Often worshipped as a divine entity unified with Horus, as Horus-Hemen lord of Asphynis or Horakhte-Hemen of Hefat. Flinders Petrie refers to Hemen as a god of Tuphium. Hemen is also used for the name of a town of ancient Egypt (as mentioned by Flinders Petrie during his studies of Abydos).

==Some examples of artifacts containing references to Hemen==
Hemen is mentioned in a limited number of inscriptions and texts.

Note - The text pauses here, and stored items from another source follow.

-- ==== Sys2Proof/Machine/Cleats.lean ====
section
/-!
DEFINITION. The cleat instructions (R198-R202): adds, waits, tests and reads of local cleats, and signals to cleats anywhere,
ordered behind the earlier writes of their context.
-/

namespace Sys2Proof.Machine

/-- An instruction that names a local cleat: an operand fault outside the context's range (R198). -/
def State.withCleat (s : State) (i : Ins) (cl : Cleat) (f : State → State) : State :=
  if s.cleatOk i.x cl.val 1 then f s else s.fault i (.operand 0 0)

/-- cl.add (R199). -/
def execClAdd (a : At) (cl : Cleat) (imm : Imm) (s : State) : Host.Outcome State Fault Refusal :=
  execIns a 0xE0 1 0 false (fun i s => s.withCleat i cl fun s => (s.addCleat i.x.core cl (imm.signExtend 64)).advance i) s

/-- cl.addr (R199). -/
def execClAddr (a : At) (cl : Cleat) (sa : R5) (s : State) : Host.Outcome State Fault Refusal :=
  execIns a 0xE1 1 0 false (fun i s => s.withCleat i cl fun s => (s.addCleat i.x.core cl (s.sreg i.x sa)).advance i) s

/-- A cl.wait is satisfied: a WAIT record, and the context goes on (R202, R447). -/
def State.waitDone (s : State) (i : Ins) (cl : Cleat) (ticks : Nat) : State :=
  (s.trace 6 i (cl.val + ticks % 2 ^ 32 * 2 ^ 8)).advance i

/-- cl.wait (R199, R200): the context waits in state 2 unless its condition holds. -/
def execClWait (a : At) (cl : Cleat) (sa : R5) (imm : Imm) (s : State) : Host.Outcome State Fault Refusal :=
  execIns a 0xE2 1 0 false (fun i s => s.withCleat i cl fun s =>
    let base := s.sreg i.x sa
    let lim : Word := imm.signExtend 64
    if waitHolds (s.cleat i.x.core cl) base lim then s.waitDone i cl 0
    else (s.setCtxState i.x 2).setWait i.x (some (.cleat cl base lim s.time i.tag))) s

/-- CLEAT_WAIT_SATISFIED (R202): a waiting context whose condition has become true issues from the next clock. -/
def execCleatWaitSatisfied (x : CtxId) (s : State) : Host.Outcome State Fault Refusal :=
  runs s fun s => match (s.ctx x).wait with
    | some (.cleat cl base imm since _) =>
      if s.ctxState x = 2 ∧ s.ctxRuns x = true ∧ waitHolds (s.cleat x.core cl) base imm = true then
        s.waitDone (s.ins x 0xE2 1 0) cl (s.time - since)
      else s
    | _ => s

/-- cl.test (R199): SD[4:3] must be 0. -/
def execClTest (a : At) (pd : R5) (cl : Cleat) (sa : R5) (imm : Imm) (s : State) : Host.Outcome State Fault Refusal :=
  execIns a 0xE3 1 0 (decide (8 ≤ pd.val)) (fun i s => s.withCleat i cl fun s =>
    (s.setPred i.x (Fin.ofNat _ pd.val) (waitHolds (s.cleat i.x.core cl) (s.sreg i.x sa) (imm.signExtend 64))).advance i) s

/-- cl.rd (R199). -/
def execClRd (a : At) (sd : R5) (cl : Cleat) (s : State) : Host.Outcome State Fault Refusal :=
  execIns a 0xE4 1 0 false (fun i s => s.withCleat i cl fun s =>
    (s.setSreg i.x sd (s.cleat i.x.core cl)).advance i) s

/-! ## Signals (R200, R201) -/

/-- The cleat that a local address names. -/
def cleatAt (a : Nat) : Option (Fin 256 × Cleat) :=
  if a < 0xFF0000000000 ∨ 0xFF0040000000 ≤ a then none
  else match Reg.ofOffset (a - 0xFF0000000000) with
    | some (.clt c n) => some (c, n)
    | _ => none

/-- The modules that an access to a target reaches. -/
def State.modulesOf (s : State) (t : Target) : List Nat :=
  match t with
  | .here _ => [s.lmn]
  | .remote m _ => [m]
  | .multicast h _ => match s.peloton h with
    | some p => p.desc.members
    | none => []

/-- The modules that a module number or handle of a request names. -/
def State.requestModules (s : State) (r : Req) : List Nat := if 1 < r.acks then s.others r.dst else [r.dst]

/-- Where a background operation of a context writes. -/
def State.bgTarget (s : State) (g : Bg) : List Nat :=
  let of (d : Desc) : List Nat := match s.target d.d0 with
    | some t => s.modulesOf t
    | none => []
  match g.kind with
  | .tcopy d _ => of d
  | .stream t => of t.td
  | .gather _ _ _ _ => [s.lmn]
  | .cache _ _ => []

/-- Deliver a signal of a generation: add to a local cleat, or send a SIG packet on VC1, or both for a peloton. -/
def State.deliver (s : State) (gen : Nat) (addr value : Word) : State :=
  let local_ (s : State) (a : Nat) : State := match cleatAt a with
    | some q => s.addCleat q.1 q.2 value
    | none => s
  match s.target addr with
  | some (.here a) => local_ s a
  | some (.remote m a) =>
    if m = s.lmn then local_ s a else s.send { s.packet 0x08 1 m a [] with gtag := gen % 2, tspec := value.toNat }
  | some (.multicast h a) =>
    let s1 := if (s.others h).isEmpty then s else s.send { s.packet 0x08 1 h a [] with gtag := gen % 2, mc := true, tspec := value.toNat }
    local_ s1 a
  | none => s

/-- What a signal waits for: the unanswered writes of its context to its target, and its background work there (R201). -/
def State.behind (s : State) (x : CtxId) (t : Target) : List Nat × List (Nat × Nat) :=
  let ms := s.modulesOf t
  let writes (r : Req) : Bool := match r.kind with
    | .store => true
    | .amo _ => true
    | .bgWrite _ _ => true
    | .fused => true
    | _ => false
  let reqs := s.fab.reqs.filter fun r => r.x == x && writes r && (s.requestModules r).any fun m => ms.contains m
  let bgs := s.core.bg.filter fun g => g.x == x && (s.bgTarget g).any fun m => ms.contains m
  (reqs.map Req.tag, bgs.map fun g => (g.id, match g.kind with
    | .stream t => t.started
    | _ => 1))

/-- Whether the transfers of a background operation that a signal waits for have ended. -/
def State.bgEnded (s : State) (q : Nat × Nat) : Bool :=
  match s.core.bg.find? fun g => g.id == q.1 with
  | none => true
  | some g => match g.kind with
    | .stream t => decide (q.2 ≤ t.completed)
    | _ => false

/-- Issue a signal: it takes effect at once, or is held at its core. The context does not wait (R201). -/
def State.signal (s : State) (i : Ins) (addr value : Word) : State :=
  let bad := addr.toNat % 8 ≠ 0
  match (if bad then none else s.target addr) with
  | none => s.fault i (.addr addr.toNat)
  | some t =>
    if (cleatAt (lowAddr addr)).isNone ∨ (s.spanFault i.x t 8 true).isSome then s.fault i (.addr addr.toNat)
    else
      let b := s.behind i.x t
      let h : HeldSignal := ⟨i.x, (s.ctx i.x).bracket.map Bracket.serial, (s.ctx i.x).latch.gen, addr, value, b.1, b.2⟩
      let s := if s.bridgeCut (dieOf i.x.core) t = false ∧ b.1.isEmpty ∧ (b.2.all s.bgEnded) = true ∧ (s.core.signals.any fun h => h.x == i.x && h.addr == addr) = false
        then s.deliver h.gen addr value
        else { s with core := { s.core with signals := s.core.signals ++ [h] } }
      s.advance i

/-- cl.sig (R199). -/
def execClSig (a : At) (sa sb : R5) (s : State) : Host.Outcome State Fault Refusal :=
  execIns a 0xE5 1 0 false (fun i s => s.signal i (s.sreg i.x sa) (s.sreg i.x sb)) s

/-- cl.sigi (R199). -/
def execClSigi (a : At) (sa : R5) (imm : Imm) (s : State) : Host.Outcome State Fault Refusal :=
  execIns a 0xE6 1 0 false (fun i s => s.signal i (s.sreg i.x sa) (imm.signExtend 64)) s

/-- Whether every write that a held signal waits for has been acknowledged, and no stopped die bridge lies before it (R115). -/
def State.released (s : State) (h : HeldSignal) : Bool :=
  !((s.target h.addr).any (s.bridgeCut (dieOf h.x.core))) && !(h.tags.any fun t => s.fab.reqs.any fun r => r.tag == t) && h.bgs.all s.bgEnded

/-- SIGNAL_RELEASE (R201): the oldest held signal of a context whose earlier writes are acknowledged travels. -/
def execSignalRelease (x : CtxId) (s : State) : Host.Outcome State Fault Refusal :=
  runs s fun s => match s.core.signals.findIdx? fun h => h.x == x && s.released h with
    | none => s
    | some k => match s.core.signals[k]? with
      | none => s
      | some h => ({ s with core := { s.core with signals := s.core.signals.eraseIdx k } }).deliver h.gen h.addr h.value

end Sys2Proof.Machine
end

Some of these include:
- In the Pyramid Texts, Utterance 231.
- Ankhtifi, a nomarch (= provincial governor) dated to the First Intermediate Period, is shown inspecting a fleet, killing a hippopotamus in Hefat during festivities and offering the hippopotamus to Hemen.
- A round-topped stela from the 13th dynasty invokes Ptah-Sokari-Osiris and Horus-Hemen lord of Asphynis. The stela was formerly in the V. Golenishchev collection, but is now in Moscow, in the State Pushkin Museum of Fine Arts.
- The chief sculptor Userhat who lived at the end of the 18th dynasty/beginning 19th dynasty mentions "causing cult statues to rest in their shrine". Hemen of Hefat is one of the gods listed among those Userhat was responsible for.
- Statue from the time of Amenhotep III; Now in Avignon, Musée Calvet.
- In the 22nd dynasty Hemen of Hefat is mentioned as an oracle. A man named Ikeni appears before Hemen in Hefat and the god says "Ikeni is right! He paid (etc.)".
- The 25th dynasty pharaoh Taharqa is shown before the god Hemen in a statue which is now in the Louvre.
- In ca. 300 BC Hemen's cult is still active as attested by an inscription of an official named Hornefer.
- In the Griffiths Institute listing: A stone object with Hemen possibly hawk-headed showing text of Amenophis III ‘beloved of Hemen lord of the sed-festival’.